The V21 model creates 83 hierarchical condition categories (HCCs), including 4 for mental health and substance use (HCC54 drug/alcohol psychosis, HCC55 drug/alcohol dependence, HCC57 schizophrenia, and HCC58 major depressive, bipolar, and paranoid disorders). The V21 model was replaced by the V22 model with the implementation of International Statistical Classification of Diseases and Related Health Problems, Tenth Revision (ICD-10). The 2 models are similar; V22 has 79 HCCs, although it includes the same 4 mental health HCCs that were used in V21.12 We also measured mental health comorbidities using the Psychiatric Case Mix System (PsyCMS)13; specific ICD-9 and ICD-10 coding for the PsyCMS can be found online.14,15
We computed the total cost of care for all veterans who used VA care in 2012. This total included all VA costs and payments by Medicare Parts A, B, and D. We included VA and Medicare costs to understand the full cost of care for these patients; analyzing only VA costs might bias the results by focusing on existing distortions in the marketplace.
Data analysis was performed from January 22, 2016, to October 22, 2018. We regressed total costs on patients’ V21 risk scores. We used a linear model because the MA payment formula uses a linear additive model and estimated it using ordinary least squares.16 Using the regression estimates, we calculated predicted costs for all patients and compared predicted costs with actual costs.
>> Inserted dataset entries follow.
theorem State.canonical.stopSem {stop : Bool} {p : Pred} {d b c : Opnd} {x : Ctx} (h : s.canonical) :
    (stopSem stop p d b c s x).canonical := by
  unfold Machine.stopSem
  refine State.canonical.qctl h fun t _ ht => ?_
  extract_lets i k g
  split
  · exact ht.answer
  split
  · exact ht.keep.answer
  · exact ht.answer

theorem State.canonical.clearSem {p : Pred} {d c : Opnd} {x : Ctx} (h : s.canonical) : (clearSem p d c s x).canonical :=
  h.qctl fun _ _ ht => Done.canonical_ite ht.answer (Done.canonical_ite ht.answer ht.dropGraph.answer)

end Sys2Proof.Machine
end

-- Proofs: canonical forms through tiers, tenancy and the host
section
/-!
PROOFS. Canonical forms through tiers, tenancy and the host (R75, R206).
-/
namespace Sys2Proof.Machine

-- One declaration after another, which keeps the compile within its memory.
set_option Elab.async false

variable {s t : State}

/-! The tier engine -/

theorem State.canonical.reach {w : Whose} {va : DWord} (h : s.canonical) : (s.reach w va).2.canonical := by
  unfold State.reach
  refine canonical_ite_2 h ?_
  extract_lets t
  have ht : t.2.canonical := by
    unfold t
    split
    · exact h.translate
    · exact h.translateAlone
  split
  · exact ht
  · exact ht
  · split <;> exact ht

theorem State.canonical.setLeaf {part leaf e : Nat} (h : s.canonical) : (s.setLeaf part leaf e).canonical := by
  unfold State.setLeaf
  split
  · exact h.engWrite
  · exact h

theorem State.canonical.framePool {p : Partition} {up : Bool} (h : s.canonical) : (s.framePool p up).2.canonical := by
  unfold State.framePool
  extract_lets g
  split
  · exact h
  · exact h
  · exact h.engRead (own := p.num)

theorem State.canonical.poolPut {p : Partition} {a n : Nat} (h : s.canonical) : (s.poolPut p a n).canonical := h.engPut

theorem State.canonical.popFrame {p : Partition} {q : FramePool} (h : s.canonical) : (s.popFrame p q).2.canonical := by
  unfold State.popFrame
  refine canonical_ite_2 h ?_
  split
  · exact h
  · exact h
  · exact h.engRead.poolPut

theorem State.canonical.pushFrame {p : Partition} {q : FramePool} {frame : Nat} (h : s.canonical) : (s.pushFrame p q frame).canonical := by
  unfold State.pushFrame
  extract_lets a
  split
  · exact h
  · exact h.poolPut.poolPut

theorem State.canonical.kick {owner : Nat} (h : s.canonical) : (s.kick owner).canonical := by
  unfold State.kick
  split
  · exact h
  refine canonical_ite h ?_
  refine canonical_ite h.keep ?_
  split <;> exact h.keep

theorem State.canonical.kickAll (h : s.canonical) : s.kickAll.canonical := h.foldl fun _ _ ht => ht.kick

theorem State.canonical.writeWord {j : Job} (h : s.canonical) : CanonicalSome (s.writeWord j) := by
  unfold State.writeWord
  extract_lets stop t
  split
  · exact CanonicalSome.some h.reach.engWrite
  · exact CanonicalSome.some h.reach
  · exact CanonicalSome.none

theorem State.canonical.beginMove {j : Job} {p : Partition} {up : Bool} {l : Leaf} (h : s.canonical) :
    (s.beginMove j p up l).2.canonical := by
  have hv : ((s.framePool p !up).2.framePool p up).2.canonical := h.framePool.framePool
  fun_cases State.beginMove s j p up l
  case case1 => exact h
  case case5 e => exact canonical_of_eq e hv.popFrame
  case case6 e _ _ _ u w _ =>
    have hu : u.canonical := State.canonical.upd (canonical_of_eq e hv.popFrame)
    have hw : w.canonical := hu.setLeaf
    exact hw.keep.retryMonitors
  case case7 e _ => exact canonical_of_eq e hv.popFrame
  case case8 e _ => exact canonical_of_eq e hv.popFrame
  all_goals exact hv

theorem State.canonical.pageMove {owner : Nat} (h : s.canonical) : (s.pageMove owner).canonical := by
  unfold State.pageMove
  split
  · exact h
  next j _ =>
  split
  next up _ =>
    refine canonical_ite h ?_
    refine canonical_ite h.keep ?_
    extract_lets r skip
    have hr : r.2.canonical := h.reach
    split
    · exact hr
    · exact hr.keep
    extract_lets b e v
    have hb : b.2.canonical := hr.engRead
    have hv : v.canonical := hb.keep
    split
    · exact hv.keep
    split
    · exact hv.keep
    split
    next heq => exact (canonical_of_eq heq hv.beginMove).upd.upd
    next heq => exact (canonical_of_eq heq hv.beginMove).upd.upd
    next heq => exact (canonical_of_eq heq hv.beginMove).upd
    next heq => exact (canonical_of_eq heq hv.beginMove).upd.upd
  · exact h

theorem State.canonical.moveLine {m : Move} {k : Nat} (h : s.canonical) : (s.moveLine m k).canonical := by
  unfold State.moveLine
  extract_lets a b t lose u bs v w y
  have hu : u.canonical := by
    unfold u
    refine State.canonical.foldl h.engRead fun z _ hz => ?_
    split
    · exact hz.rollback
    · exact hz
  have hw : w.canonical := canonical_ite hu.engWrite.upd hu.engWrite
  split <;> exact hw.keep

theorem State.canonical.movePage {m : Move} (h : s.canonical) : (s.movePage m).canonical := by
  unfold State.movePage
  extract_lets t e keep
  have ht : t.canonical := h.foldl fun _ _ hu => hu.moveLine
  exact ht.setLeaf

theorem State.canonical.wakePage (h : s.canonical) : s.wakePage.canonical := h.flushEng.wakeHost.retryIngress.upd

theorem State.canonical.jobMoved {m : Move} (h : s.canonical) : (s.jobMoved m).canonical := h.keep.kickAll

theorem State.canonical.freeFrame {p : Partition} {up : Bool} {frame : Nat} (h : s.canonical) : CanonicalSome (s.freeFrame p up frame) := by
  unfold State.freeFrame
  extract_lets t
  split
  · exact CanonicalSome.some h.framePool.pushFrame
  · exact CanonicalSome.some h.framePool
  · exact CanonicalSome.none

theorem State.canonical.pushOld {m : Move} (h : s.canonical) : (s.pushOld m).canonical := by
  unfold State.pushOld
  split
  · exact h.keep.jobMoved
  next p _ =>
    cases ho : s.freeFrame p (!m.up) m.oldFrame with
    | none => exact h
    | some t =>
      have ht : t.canonical := h.freeFrame _ ho
      exact ht.keep.jobMoved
We did this by decile of predicted costs. This goodness-of-fit test showed how the risk adjustment model fits data by decile of predicted costs.
To explore whether the V21 risk adjustment could be improved, in a second set of regression models, we included indicators for 47 mental health conditions as measured by the PsyCMS.13 This grouping was developed to measure mental health and substance use in risk adjustment. We examined goodness of fit for all VA patients and for 3 subgroups: patients with diabetes, patients with a mental health diagnosis, and patients with dementia. The main comparisons of interest were how the patients with a mental health diagnosis, as measured by the V21, compared with all VA patients and those with diabetes. We chose diabetes because it is a common chronic condition that results in considerable costs. Dementia was included because it often requires custodial care, which the VA provides and Medicare does not cover. This comparison offers insights on whether risk adjustment models built on Medicare data are sufficient for comparing VA hospitals, which provide a different scope of services. We performed sensitivity analyses using general linear models (log link and a γ distribution) and a square root transformed ordinary least squares model. All analyses used a 2-sided test with P < .05 considered to be statistically significant.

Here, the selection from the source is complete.